This question involves the properties of intersecting chords that meet outside the circle at a common point. When two chords intersect outside a circle, the following relationship holds:

$AP \times AB = CP \times CD$

Given values:

• $AP = 200$ mm
• $AB = 120$ mm
• $CP = 160$ mm
• $CD = ?$ (we need to find this)

Solution

Using the intersecting chords theorem:

$AP \times AB = CP \times CD$

Substituting the given values:

$200 \times 120 = 160 \times CD$

Calculating the left side:

$200 \times 120 = 24000$

So,

$24000 = 160 \times CD$

Now, divide both sides by 160 to solve for $CD$:

$CD = \frac{24000}{160} = 150 \text{ mm}$

Answer

The length of $CD$ is 150 mm.

Would you like further explanation, or do you have any questions?

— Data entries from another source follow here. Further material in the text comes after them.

-- ==== Sys2Proof/Machine/State.lean ====
section
/-! DEFINITION. The state of the device as plain data: everything that the spec gives the machine, and the fields of
the model's own (`agenda`, `cur`, `draws`, `prefer`, `fresh`). `State.reset` is the machine right after the start of R454. -/

namespace Sys2Proof.Machine

/-! ### Stops -/

/-- Why the machine stops with a fault. The device reports its own faults as fault records and goes on (R398), so
this is not one of them. -/
inductive Fault where
  /-- Raised by an access to device memory at a physical address at or above 384 GiB (R14), which only a driver's own
  physical pointer can form: PTROOT, SAVEBASE or SMPBASE. Safe: the spec gives no effect. -/
  | noSuchPhysicalAddress
  deriving DecidableEq, Repr

/-- Why the model gives no next state. -/
inductive Refusal where
  /-- Raised by an arm of `exec` whose instruction has no meaning yet. Safe. -/
  | notModelled (mnemonic : String)
  /-- Raised when `exec` is asked to run a word while no fragment issues (`State.cur` names none). `step` always names
  the issuing fragment first, so no run reaches it. Safe. -/
  | noIssuer
  deriving DecidableEq, Repr

/-! ### Names -/

/-- The scheduling modes of R61. -/
inductive Mode where
  | trusting | checking | interlocked
  deriving DecidableEq, Repr

/-- The roles of R105. -/
abbrev Role := RoleCode

/-- A fragment, by its warp's and its own number in the model. -/
structure FragRef where
  warp : Nat
  frag : Nat
  deriving DecidableEq, Repr

/-- A register that an instruction reads or writes (R62, R109). -/
inductive Reg where
  | s (n : Nat)
  | k (n : Nat)
  | c (n : Nat)
  | d (n : Nat)
  | v (n : Nat)
  deriving DecidableEq, Repr

/-- The memory that a page is homed in (LOC of R237). -/
inductive Home where
  | device | host | peer (n : Nat)
  deriving DecidableEq, Repr

/-! ### Warps -/

/-- One instruction's share of an HSCH coverage (R51). -/
structure Cover where
  stall : Nat
  lastA : Bool
  lastB : Bool
  yield : Bool
  deriving DecidableEq, Repr

/-- An entry of a convergence stack (R164). -/
structure Conv where
  p : Dword
  m : Word
  d : Nat
  deriving DecidableEq, Repr

/-- What a queue waiter does when its slot comes (R340). -/
inductive QueueOp where
  | push (handle : Word)
  | reserve (s : Nat)
  | pop (s : Nat)
  deriving DecidableEq, Repr

/-- A pager future (R244): its number, the 4 KiB range it serves. -/
structure Future where
  n    : Nat
  page : Nat
  deriving DecidableEq, Repr

/-- A page that an access waits for (R224, R244): its future, or none while none is free; what its request record says; and what
the fault of a refusal says: AUX, the address, the lanes, or none for the whole fragment, and the recipe slot. -/
structure Join where
  n     : Option Nat
  page  : Nat
  mig   : Bool
  expl  : Bool
  wr    : Bool
  src   : Nat
  aux   : Word
  addr  : Dword
  lanes : Option Word
  rpl   : Option Nat
  deriving DecidableEq, Repr

/-- Why a fragment does not issue. The first group are the blocking points of R376 and the two kinds of R168, the second the
bounded waits. -/
inductive Wait where
  /-- Free to issue. -/
  | none
  /-- Parked on the fault whose record has this sequence number (R167). -/
  | parked (seq : BitVec 24)
  /-- `BARW` or `BSYNC` on a phase of this parity (R360); `bs`: a `BSYNC` whose arrival is recorded (R363). -/
  | barrier (bn : Nat) (parity : Bool) (own bs : Bool)
  /-- The arrival of a pending member (R356). -/
  | member (bn : Nat)
  /-- A queue wait, ordered by `stamp` (R340). -/
  | queue (qn : Nat) (op : QueueOp) (stamp : Nat)
  /-- The pages that the instruction waits for (R244, R245). -/
  | futures (js : List Join)
  /-- A claim of register steps, ordered by `stamp` (R121): explicit with its destination scalar, or implicit, and then perhaps of
  the replay of a slot (R143), with the vector names that its write needs registers for (R122). -/
  | claim (steps : Nat) (dest : Option Nat) (stamp : Nat) (rpl : Option Nat) (names : List Nat)
  /-- `SIGWAIT` (R434). -/
  | signal (addr val : Dword)
  /-- A remote request outstanding since a tick (R445): its lanes with addresses and keys; `late` once longer than RWTH. -/
  | remote (since : Nat) (atomic late : Bool) (lanes : List (Nat × Nat × Nat))
  /-- Held at a matching convergence entry (R165). -/
  | held
  /-- At a `CVWAIT` without a matching entry while the warp holds a parked fragment (R165). -/
  | behind
  /-- `SLEEP` until a core clock (R410). -/
  | sleep (till : Nat)
  /-- Registers not yet written (R109). -/
  | score
  /-- `TWAIT`, `TGANG`, `TSIDER` or `TAMAXR` (R288, R294, R297, R298): the operations on a tile with a number below `upto`;
  `own`: those of the warp, else those that its core issued; `drains`: drains among them. -/
  | tile (t : Nat) (own drains : Bool) (upto : Nat)
  /-- `CPYW` (R324). -/
  | copies
  /-- A line that a copy owns (R320). -/
  | line (l : Nat)
  /-- A line whose release tag drains first (R268). -/
  | promotion (l : Nat)
  /-- A line the host may hold, snooped (R440). -/
  | snoop (l : Nat)
  /-- Scratchpad locks held elsewhere, by address: the instruction issues again when one of them is free (R233, R234). -/
  | lock (addrs : List Nat)
  /-- A full engine queue (R278) of one of these cores. -/
  | engine (cores : List Nat)
  /-- A full copy unit (R305). -/
  | copyUnit
  /-- `FMTSET` until every replica holds the word of this update (R81), or, when it waits its turn, until that update is over. -/
  | format (update : Nat) (own : Bool)
  /-- An access to bytes that an access of the warp issued earlier is still to perform on (R220, R262). -/
  | access
  /-- A release or fence waiting for the accesses of its core below store number `upto` to perform, or, at system scope, for their
  acknowledgement too (R259, R265, R274). -/
  | acks (system : Bool) (upto : Nat)
  /-- A `FENCE` of core scope waiting for the accesses of its own lanes below store number `upto` to perform (R265). -/
  | stores (lanes : Word) (upto : Nat)
  /-- Walks that read entries of the page table, by their keys, which no path or permit reaches or the host may hold (R436, R440,
  R442). -/
  | walk (keys : List Nat)
  /-- A path and a permit for a message of a class from a die toward a home, by its key, behind the flow's earlier ones (R441, R442,
  R445). -/
  | crossing (die cls key : Nat)
  /-- A `GLEAVE` that waits for the instructions that its warp issued before it (R104, R374). -/
  | leaving
  /-- The wait that the fragment left at instant E (R379 step 1), as the phase record names it. -/
  | left (w : Wait)
  deriving DecidableEq, Repr

/-- What an instruction that issued and waits read at its issue, and what its registers owe (R62, R80, R113, R116, R122). It
completes with these operands. -/
structure Latch where
  instr  : Instr
  /-- The order of its issue, and the core clock of it. -/
  stamp  : Nat
  clock  : Nat
  s      : Vector Word 64
  c      : BitVec 8
  k      : Vector Word 8
  d      : Vector (BitVec 128) 16
  v      : List (Nat × Lanes)
  /-- The vector names whose registers were dropped: they read what the replay gives (R142). -/
  dropped : List Nat
  fmt    : Vector Word 10
  cfg    : BitVec 3
  srseed : Dword
  /-- The number of its draw of R88, taken at issue. -/
  srctr  : Word
  /-- The registers that it has not yet written, and those that instructions issued later have written since, each with the bits or
  lanes written. -/
  owed   : List (Reg × Word)
  lost   : List (Reg × Word)
  /-- The vector names that its last-read marks free (R53). -/
  marks  : List Nat
  /-- The vector names for whose writes registers are set aside (R119, R122). -/
  room   : List Nat
  /-- The recipe slots on which it has yet to act, and the vector names that its `RTAG` has yet to bind (R148). -/
  slots  : List Nat
  binds  : List Nat
  /-- Its `RTAG` read an input before an earlier result was in it (R61). -/
  early  : Bool
  /-- The store number of its core below which its release waits for accesses (R259, R265). -/
  upto   : Option Nat
  /-- The lanes that have performed their access already (R233). -/
  did    : Word
  /-- What those lanes read. -/
  got    : List (Nat × Nat)
  /-- The index list of its `CPYG` (R315). -/
  index  : List Nat
  deriving DecidableEq, Repr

Here are five related questions to deepen your understanding:

1. What is the intersecting chords theorem and how is it applied in different scenarios?
2. How would the answer change if $AP$ were different?
3. Can this formula be applied if the chords intersect inside the circle? Why or why not?
4. What other theorems are used with circles and intersecting lines?
5. How can you verify your answer using an alternative approach?

Tip: Always write down each step of the calculation carefully to avoid simple arithmetic errors, especially when dealing with large numbers.